The session had an all-star
lineup: former (as of convocation last night) ACC President Fred Bove, M.D.,
M.A.C.C., and now current president Ralph Brindis, M.D., F.A.C.C., were the
session chairs. Ralph gave a talk about the role of registries in a reformed
health care system and how registries can help measure success, reduce health
care disparities and serve as an important tool in comparative effectiveness
research (similar to what I wrote about on Sunday).
ACC SVP of Science and
Quality Janet Wright, M.D., F.A.C.C., talked about the various quality programs
that ACC runs, such as the highly successful Door-to-Balloon campaign, the
newly formed Hospital to Home program and medication adherence initiatives.
Co-Chair of the Health IT Committee Jimmy Tcheng, M.D., F.AC.C., talked about
health IT and the tools necessary to adapt to delivery system change. My
presentation at the session covered ways of reducing variations in CV care
through tools like appropriate use criteria.
This session goes to show all
the different ways that the ACC offers members to improve quality in different
areas. That said, CV practices around the country are struggling under the
recent payment cuts put into effect by CMS to make fewer practice dollars go
farther.

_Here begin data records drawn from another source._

/-- XCTL of RETRAIN = 1 and what acts as it (R160, R178, R383): FOMLOW is cleared; in link up RETRAIN flits are sent first. -/
def State.retrain (s : State) (p : MxNo) : State :=
  if !s.laneLive p then s
  else
    let s := s.modLn p fun q => { q with fomLow := 0 }
    if s.lanes[p].stage = 7 then s.modLn p fun q => { q with sending := some .retrain } else s.retrainNow p

/-- LINK_FLIT_RECEIVE. -/
def linkFlitReceive (p : MxNo) (code : BitVec 6) (s : State) : State :=
  let q := s.lanes[p]
  if !s.laneLive p || q.stage < 6 then s
  else if code = 1 then
    if q.stage = 7 then (s.dropLink p).quickRelock p else s
  else if code = 2 then s.retrainNow p
  else s.bumpLn p 10

/-- LINK_FLITS_END: 1 us of RELOCK or RETRAIN flits is over (R147, R160). -/
def linkFlitsEnd (p : MxNo) (s : State) : State :=
  match s.lanes[p].sending with
  | none => s
  | some .relock => s.modLn p fun q => { q with sending := none }
  | some .retrain => s.retrainNow p

/-! ### FOM and eyes (R150 to R156) -/

/-- FOM of an opening of num/den in 1/128 of the level spacing (R150). -/
def fomOf (num den : Nat) : Byte := BitVec.ofNat 8 (min 255 (2 * num / den))

/-- A running scan takes note of a lane's FOM (Table 6.9). -/
def Scan.note (c : Scan) (now : Nat) (i : Fin 4) (v : Byte) : Scan := { c with foms := (now, i.val, v) :: c.foms }

/-- FOM_UPDATE (R150). In link up the receivers outside the width are ignored (R130), and the adaptation behind the measurement goes
on (R149). -/
def fomUpdate (l : LaneNo) (num den : Nat) (s : State) : State :=
  let p := lanePort l
  let q := s.lanes[p]
  if q.stage < 5 || (q.stage = 7 && !q.inWidth (laneIn l)) then s
  else
    let s := if q.stage = 7 then s.adaptLane l (s.laneFld p (key 2 5) = 1) else s
    let s := s.modLn p fun q =>
      { (q.modLane (laneIn l) fun x => { x with fom := fomOf num den }) with
        scan := q.scan.map fun c => c.note s.plant (laneIn l) (fomOf num den) }
    s.checkAdapt p

/-- FOMWARN_TIMEOUT: a lane has stayed below FOMWARN for 1 s (R151). -/
def fomwarnTimeout (l : LaneNo) (s : State) : State :=
  let p := lanePort l
  let q := s.lanes[p]
  if q.stage = 7 && q.inWidth (laneIn l) && (s.laneOf l).fom.toNat < s.fld .lane p.val (key 2 7) then
    (s.modLn p fun q => { q with fomLow := setBit q.fomLow (q.swap (laneIn l)).val true }).raiseEvent evLink
  else s

/-- The length of the run of error-free points at the front of a list. -/
def errorFree (l : List Nat) : Nat := (l.takeWhile fun n => n = 0).length

/-- The steps between the outermost error-free points that enclose the point at place `z` of a sweep; 0 where that point itself is not
error-free (R153; log 93). -/
def eyeSpan (l : List Nat) (z : Nat) : Nat :=
  if l[z]? = some 0 then errorFree (l.drop (z + 1)) + errorFree (l.take z).reverse else 0

/-- EYEH and EYEW of a lane: the spans of its worst eye (R153). -/
def eyeSizes (l : List EyeSweep) : Byte × Byte :=
  let least := fun (f : EyeSweep → Nat) => BitVec.ofNat 8 (((l.map f).min?).getD 0)
  (least fun e => eyeSpan e.volt 63, least fun e => eyeSpan e.phase 32)

/-- EYEH and EYEW of logical lanes from `i` on. -/
def LanePort.setEyes (q : LanePort) : Nat → List (List EyeSweep) → LanePort
  | _, [] => q
  | i, e :: r =>
    (if i < q.lanesOf then
      q.modLane (q.swap (Fin.ofNat 4 i)) fun x => { x with eyeH := (eyeSizes e).1, eyeW := (eyeSizes e).2 }
    else q).setEyes (i + 1) r

/-- SUMMARY_SCAN (R153, R154). -/
def summaryScan (p : MxNo) (eyes : List (List EyeSweep)) (s : State) : State :=
  let q := s.lanes[p]
  if q.stage = 7 && q.scan.isNone && s.fld .lane p.val (key 4 0) != 0 then s.modLn p fun q => q.setEyes 0 eyes else s

/-- The blocks of a full scan: lane and eye (R155, R156). -/
def Scan.blocks (c : Scan) : List (Nat × Nat) :=
  c.lanes.flatMap fun l => if c.rate = 0 then [(l, 3)] else c.eyes.map fun e => (l, e)

/-- The points of a block, phase-major: PH and V. -/
def Scan.points (c : Scan) : List (Int × Int) :=
  (List.range c.np).flatMap fun pi => (List.range c.nv).map fun vi =>
    (c.phMin + Int.ofNat (pi * c.phStep), c.vMin + Int.ofNat (vi * c.vStep))

/-- The FOM and the Plant Time at the start and at the end of a block (Table 6.9). -/
structure Stamps where
  fomStart : Byte
  fomEnd : Byte
  tStart : BitVec 64
  tEnd : BitVec 64
deriving DecidableEq, Repr

/-- The time that one eye of a lane takes, in ns: each point 2^DWELL unit intervals and 0.5 us (R154, Table 6.2). -/
def Scan.eyeTime (c : Scan) : Nat :=
  let ui := fun n => if c.rate = 2 then n / 56 else if c.rate = 1 then n / 28 else n * 32 / 825
  ui (c.np * c.nv * 2 ^ c.dwell) + c.np * c.nv * 500

/-- The FOM of a lane of the port at a Plant Time. -/
def Scan.fomAt (c : Scan) (i now : Nat) : Byte := ((c.foms.find? fun x => x.2.1 = i && x.1 ≤ now).map fun x => x.2.2).getD 0

/-- Where in the scan of its lane an eye stands: the eyes of a lane one after the other (R154). -/
def Scan.eyePlace (c : Scan) (eye : Nat) : Nat := if c.rate = 0 then 0 else c.eyes.findIdx fun e => e == eye

/-- The stamps of a block, `now` being the end of the scan: the last eye of a lane ends with it, and no eye starts or ends behind
it (log 35). -/
def Scan.stamps (c : Scan) (lane eye now : Nat) : Stamps :=
  let now := c.stopped.getD now
  let k := c.eyePlace eye
  let t0 := min now (c.started + k * c.eyeTime)
  let last := c.rate = 0 || k + 1 = c.eyes.length
  let t1 := if last then now else min now (c.started + (k + 1) * c.eyeTime)
  { fomStart := c.fomAt (lane % 4) t0, fomEnd := c.fomAt (lane % 4) t1, tStart := BitVec.ofNat 64 t0, tEnd := BitVec.ofNat 64 t1 }

/-- Word 0 of a block (Table 6.9). -/
def Scan.head (c : Scan) (lane eye result : Nat) (b : Stamps) : Data :=
  BitVec.ofNat 64 (lane + 2 ^ 4 * eye + 2 ^ 6 * result + 2 ^ 8 * c.np + 2 ^ 16 * c.nv + 2 ^ 24 * c.dwell +
    2 ^ 32 * b.fomStart.toNat + 2 ^ 40 * b.fomEnd.toNat + 2 ^ 48 * c.rate.toNat)

/-- The word of a point (Table 6.9). -/
def pointWord (errors : Option Nat) (pt : Int × Int) : Data :=
  let e : BitVec 32 := match errors with
    | some n => BitVec.ofNat 32 (min n 0xFFFFFFFE)
    | none => 0xFFFFFFFF
  (BitVec.ofInt 8 pt.2 ++ BitVec.ofInt 8 pt.1 ++ e).setWidth 64

/-- The words of one block: its stamps, and the decisions of the points measured. -/
def Scan.blockWords (c : Scan) (k : Nat × Nat) (b : Stamps) (errors : List Nat) : List Data :=
  let unfinished := errors.length < c.np * c.nv
  c.head k.1 k.2 (if unfinished then c.result.toNat else 0) b :: b.tStart :: b.tEnd ::
    c.points.zipIdx.map fun x => pointWord errors[x.2]? x.1

/-- The stamps of a block that the scan never started, for which the spec states no FOM and no time (log 7). -/
def freeStamps (l : List (BitVec 64)) : Stamps :=
  { fomStart := (l.getD 0 0).setWidth 8, fomEnd := (l.getD 1 0).setWidth 8, tStart := l.getD 2 0, tEnd := l.getD 3 0 }

/-- Words written by the scan from a word number on (R155). -/
def State.writeScan (s : State) : Nat → List Data → State
  | _, [] => s
  | w, d :: r => (s.unitWrite w (constWord d)).writeScan (w + 1) r

/-- The stamps of a block: by the lane's FOM and Plant Time, or free where nothing of it was measured. -/
def State.stampsOf (s : State) (c : Scan) (k : Nat × Nat) (errors : List Nat) : Stamps × State :=
  if errors.isEmpty then
    let d := s.drawN 4
    (freeStamps d.1, d.2)
  else (c.stamps k.1 k.2 s.plant, s)

/-- The blocks written in order. -/
def State.writeBlocks (c : Scan) : Nat → List (Nat × Nat) → List ScanBlock → State → State
  | _, [], _, s => s
  | w, k :: r, l, s =>
    let errors := (l.head?.map ScanBlock.errors).getD []
    let b := s.stampsOf c k errors
    State.writeBlocks c (w + 3 + c.np * c.nv) r l.tail (b.2.writeScan w (c.blockWords k b.1 errors))

/-- FULL_SCAN_COMPLETE: the blocks are written, then SCANSTAT shows 2 or 3 (R155, R156). -/
def fullScanComplete (p : MxNo) (blocks : List ScanBlock) (s : State) : State :=
  match s.lanes[p].scan with
  | none => s
  | some c =>
    (State.writeBlocks c (c.addr / 8) c.blocks blocks s).modLn p fun q =>
      { q with scan := none, scanStat := if c.result = 0 then 2 else 3 }

/-- A full scan stopped by a profile instruction or EXPERT OFF (R156). -/
def State.stopScan (s : State) (p : MxNo) : State := s.endScan p 2

/-! ### CDR lock (R421) -/

/-- CDR_LOCK_LOSS: the island runs on the transmit clock. -/
def cdrLockLoss (l : LaneNo) (s : State) : State := s.modLane l fun x => { x with locked := false }

/-- CDR_LOCK: the island runs on the recovered clock again. -/
def cdrLock (l : LaneNo) (s : State) : State :=
  if s.laneLive (lanePort l) then (s.modLane l fun x => { x with locked := true }).checkAdapt (lanePort l) else s

/-! ### Meanings -/

/-- TF_RECEIVE. -/
def execTfReceive (l : LaneNo) (tf : TrainFrame) (s : State) : Host.Outcome State Fault Refusal := .next (tfReceive l tf s)

/-- SIGNAL_DETECT. -/
def execSignalDetect (l : LaneNo) (s : State) : Host.Outcome State Fault Refusal := .next (signalDetect l s)

/-- SIGNAL_LOSS. -/
def execSignalLoss (l : LaneNo) (s : State) : Host.Outcome State Fault Refusal := .next (signalLoss l s).wake

/-- STAGE_TIMEOUT. -/
def execStageTimeout (l : LaneNo) (stage : Nat) (s : State) : Host.Outcome State Fault Refusal :=
  .next (stageTimeout l stage s)

/-- ADAPT_COMPLETE. -/
def execAdaptComplete (l : LaneNo) (s : State) : Host.Outcome State Fault Refusal := .next (adaptComplete l s)

/-- RUN_RESTART_WAIT_END. -/
def execRunRestartWaitEnd (p : MxNo) (s : State) : Host.Outcome State Fault Refusal := .next (runRestartWaitEnd p s)

/-- CODEWORD_RECEIVE. -/
def execCodewordReceive (p : MxNo) (cw : Codeword) (s : State) : Host.Outcome State Fault Refusal :=
  .next (codewordReceive p cw s).wake

/-- QUICK_RELOCK_TIMEOUT. -/
def execQuickRelockTimeout (p : MxNo) (s : State) : Host.Outcome State Fault Refusal := .next (quickRelockTimeout p s)

/-- LINK_FLIT_RECEIVE. -/
def execLinkFlitReceive (p : MxNo) (code : BitVec 6) (s : State) : Host.Outcome State Fault Refusal :=
  .next (linkFlitReceive p code s).wake

/-- LINK_FLITS_END. -/
def execLinkFlitsEnd (p : MxNo) (s : State) : Host.Outcome State Fault Refusal := .next (linkFlitsEnd p s).wake

/-- FOM_UPDATE. -/
def execFomUpdate (l : LaneNo) (num den : Nat) (s : State) : Host.Outcome State Fault Refusal :=
  .next (fomUpdate l num den s)

/-- FOMWARN_TIMEOUT. -/
def execFomwarnTimeout (l : LaneNo) (s : State) : Host.Outcome State Fault Refusal := .next (fomwarnTimeout l s)

/-- SUMMARY_SCAN. -/
def execSummaryScan (p : MxNo) (eyes : List (List EyeSweep)) (s : State) : Host.Outcome State Fault Refusal :=
  .next (summaryScan p eyes s)

/-- FULL_SCAN_COMPLETE. -/
def execFullScanComplete (p : MxNo) (blocks : List ScanBlock) (s : State) : Host.Outcome State Fault Refusal :=
  .next (fullScanComplete p blocks s).wake

/-- CDR_LOCK_LOSS. -/
def execCdrLockLoss (l : LaneNo) (s : State) : Host.Outcome State Fault Refusal := .next (cdrLockLoss l s)

/-- CDR_LOCK. -/
def execCdrLock (l : LaneNo) (s : State) : Host.Outcome State Fault Refusal := .next (cdrLock l s)

end Sys2Proof.Machine
end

It’s understandable that the thought of participating in a quality
program might seem impossible at this point. However, even in economically
distressing times, the ACC continues to promote quality programs because
quality must be the core of what we as health care professionals do. At some
point (hopefully!), practices will have the resources to fully commit and
expand their participation in quality programming.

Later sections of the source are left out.